:: Exercise ::
Taking the line with "store at SP. -/" as the first and the line with "def pop (s : State)" as the last, set down exactly every line in that range from the entries below, and no more.

Dataset entries
-- ==== Sys2Proof/Machine/Ops.lean ====
section
/-! DEFINITION. The named operations every meaning is written over: field updates, the latch protocol, the stack, the
PC, the output channel, fatal errors and refusals, fetch (spec/20_memory.md, spec/40_instruction_cycle.md,
spec/60_exceptions.md). -/

namespace Sys2Proof.Machine

/-- What a step or a handler answers. -/
abbrev Result := Host.Outcome State Fault Refusal

/-! Field updates. -/

def State.setPc (s : State) (v : Byte) : State := { s with pc := v }
def State.setFl (s : State) (v : Byte) : State := { s with fl := v }
def State.setHalted (s : State) (v : Bool) : State := { s with halted := v }
def State.setIe (s : State) (v : Bool) : State := { s with ie := v }
def State.setStatus (s : State) (v : Status) : State := { s with status := v }
def State.setLoadOpen (s : State) (v : Bool) : State := { s with loadOpen := v }
def State.setMem (s : State) (v : Memory) : State := { s with mem := v }
def State.setLatches (s : State) (addr data : Byte) : State := { s with mar := addr, mdr := data }
def State.setFetched (s : State) (ir opA opB : Byte) : State := { s with ir := ir, opA := opA, opB := opB }

/-! Memory through the latches (R52 to R54). An address is a byte, so every address is modulo 256 (R51). -/

/-- `M[a]`, without the latches: the model's reading of one byte. -/
def State.byteAt (s : State) (a : Byte) : Byte := Memory.get s.mem a.toNat

/-- `M[a] <- v`, without the latches: exactly one cell. -/
def State.setByte (s : State) (a v : Byte) : State := s.setMem (Memory.set s.mem a.toNat v)

/-- `MemRead(addr, 1)` (R53): MAR takes the address, MDR the cell; the value is MDR. -/
def memRead (s : State) (addr : Byte) : Byte × State := (s.byteAt addr, s.setLatches addr (s.byteAt addr))

/-- `MemWrite(addr, 1, v)` (R54): MAR takes the address, MDR the value, the cell at MAR takes MDR. -/
def memWrite (s : State) (addr v : Byte) : State := (s.setLatches addr v).setByte addr v

/-- Bytes stored from an address upward, modulo 256, without the latches: what a load does (R281). -/
def storeBytes (a : Byte) : List Byte → State → State
  | [], s => s
  | b :: rest, s => storeBytes (a + 1#8) rest (s.setByte a b)

/-! The stack (R60, R61). -/

/-- `push(v)`: decrement SP, then store at SP. -/
def push (s : State) (v : Byte) : State :=
  let s1 := s.setSp (s.sp - 1#8)
  memWrite s1 s1.sp v

/-- `pop()`: read the cell at SP, clear it, increment SP; the value is the byte read. -/
def pop (s : State) : Byte × State :=
  let r := memRead s s.sp
  let s1 := memWrite r.2 r.2.sp 0x00#8
  (r.1, s1.setSp (s1.sp + 1#8))

/-! The program counter (R107, R108). A meaning ends in `advance` where the handler did not write the PC and in `jump`
where it did: the spec's `pc_written`, a fact of the handler (notes/assumptions/9.md). -/

/-- Auto-advance by `advance(IR)` (R108). -/
def State.advance (s : State) : State := s.setPc (s.pc + trunc8 (advanceAmount s.params.advanceMode s.ir))

/-- The handler did not write the PC. -/
def finish (s : State) : Result := .next s.advance

/-- `pc <- target`: an explicit PC write, so no auto-advance (R107). -/
def jump (s : State) (target : Byte) : Result := .next (s.setPc target)

/-- The conditional jump of R191. -/
def jumpIf (cond : Bool) (s : State) (target : Byte) : Result := if cond then jump s target else finish s

/-! The output channel (R113). -/

/-- `emit(e)`. -/
def emit (s : State) (e : Event) : State := { s with out := s.out ++ [e] }

/-! Fatal errors and refusals (R105, R109, R110, R254). -/

/-- `raise kind`: the step ends at once, the status becomes Faulted(kind), nothing else changes (R254). This core has no
other exception: no vector, no saved register, no return (R255, R261). -/
def raise (kind : FaultKind) (s : State) : Result :=
  let final := s.setStatus (.faulted kind)
  match kind with
  | .undefinedOpcode => .fault (.undefinedOpcode s.ir final)
  | .divisionByZero => .fault (.divisionByZero final)

/-- `refuse Unmodelled(INT)`: the status becomes Refused(INT), nothing else changes (R110). -/
def refuseInt (s : State) : Result := .refused (.intWithoutContract (s.setStatus (.refused .int)))

/-! The cycle's own parts (R100, R104). -/

/-- Fetch (R100): three reads through the latches, in order, before decode, whatever the opcode uses. -/
def fetch (s : State) : State :=
  let r0 := memRead s s.pc
  let r1 := memRead r0.2 (s.pc + 1#8)
  let r2 := memRead r1.2 (s.pc + 2#8)
  r2.2.setFetched r0.1 r1.1 r2.1

/-- The last lines of R104: `if halted = 1: status <- Halted`. -/
def settleHalt (s : State) : State := if s.halted then s.setStatus .halted else s

/-- What the cycle does with the handler's answer: a next state is settled, a fault or a refusal ends the step. -/
def afterExecute : Result → Result
  | .next s => .next (settleHalt s)
  | .fault f => .fault f
  | .refused r => .refused r

/-- A step requested while the status is not Running: no transition (R111; notes/assumptions/14.md). -/
def noTransition (s : State) : Result := .next s

end Sys2Proof.Machine
end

:: Result ::
/-- `push(v)`: decrement SP, then store at SP. -/
def push (s : State) (v : Byte) : State :=
  let s1 := s.setSp (s.sp - 1#8)
  memWrite s1 s1.sp v

/-- `pop()`: read the cell at SP, clear it, increment SP; the value is the byte read. -/
def pop (s : State) : Byte × State :=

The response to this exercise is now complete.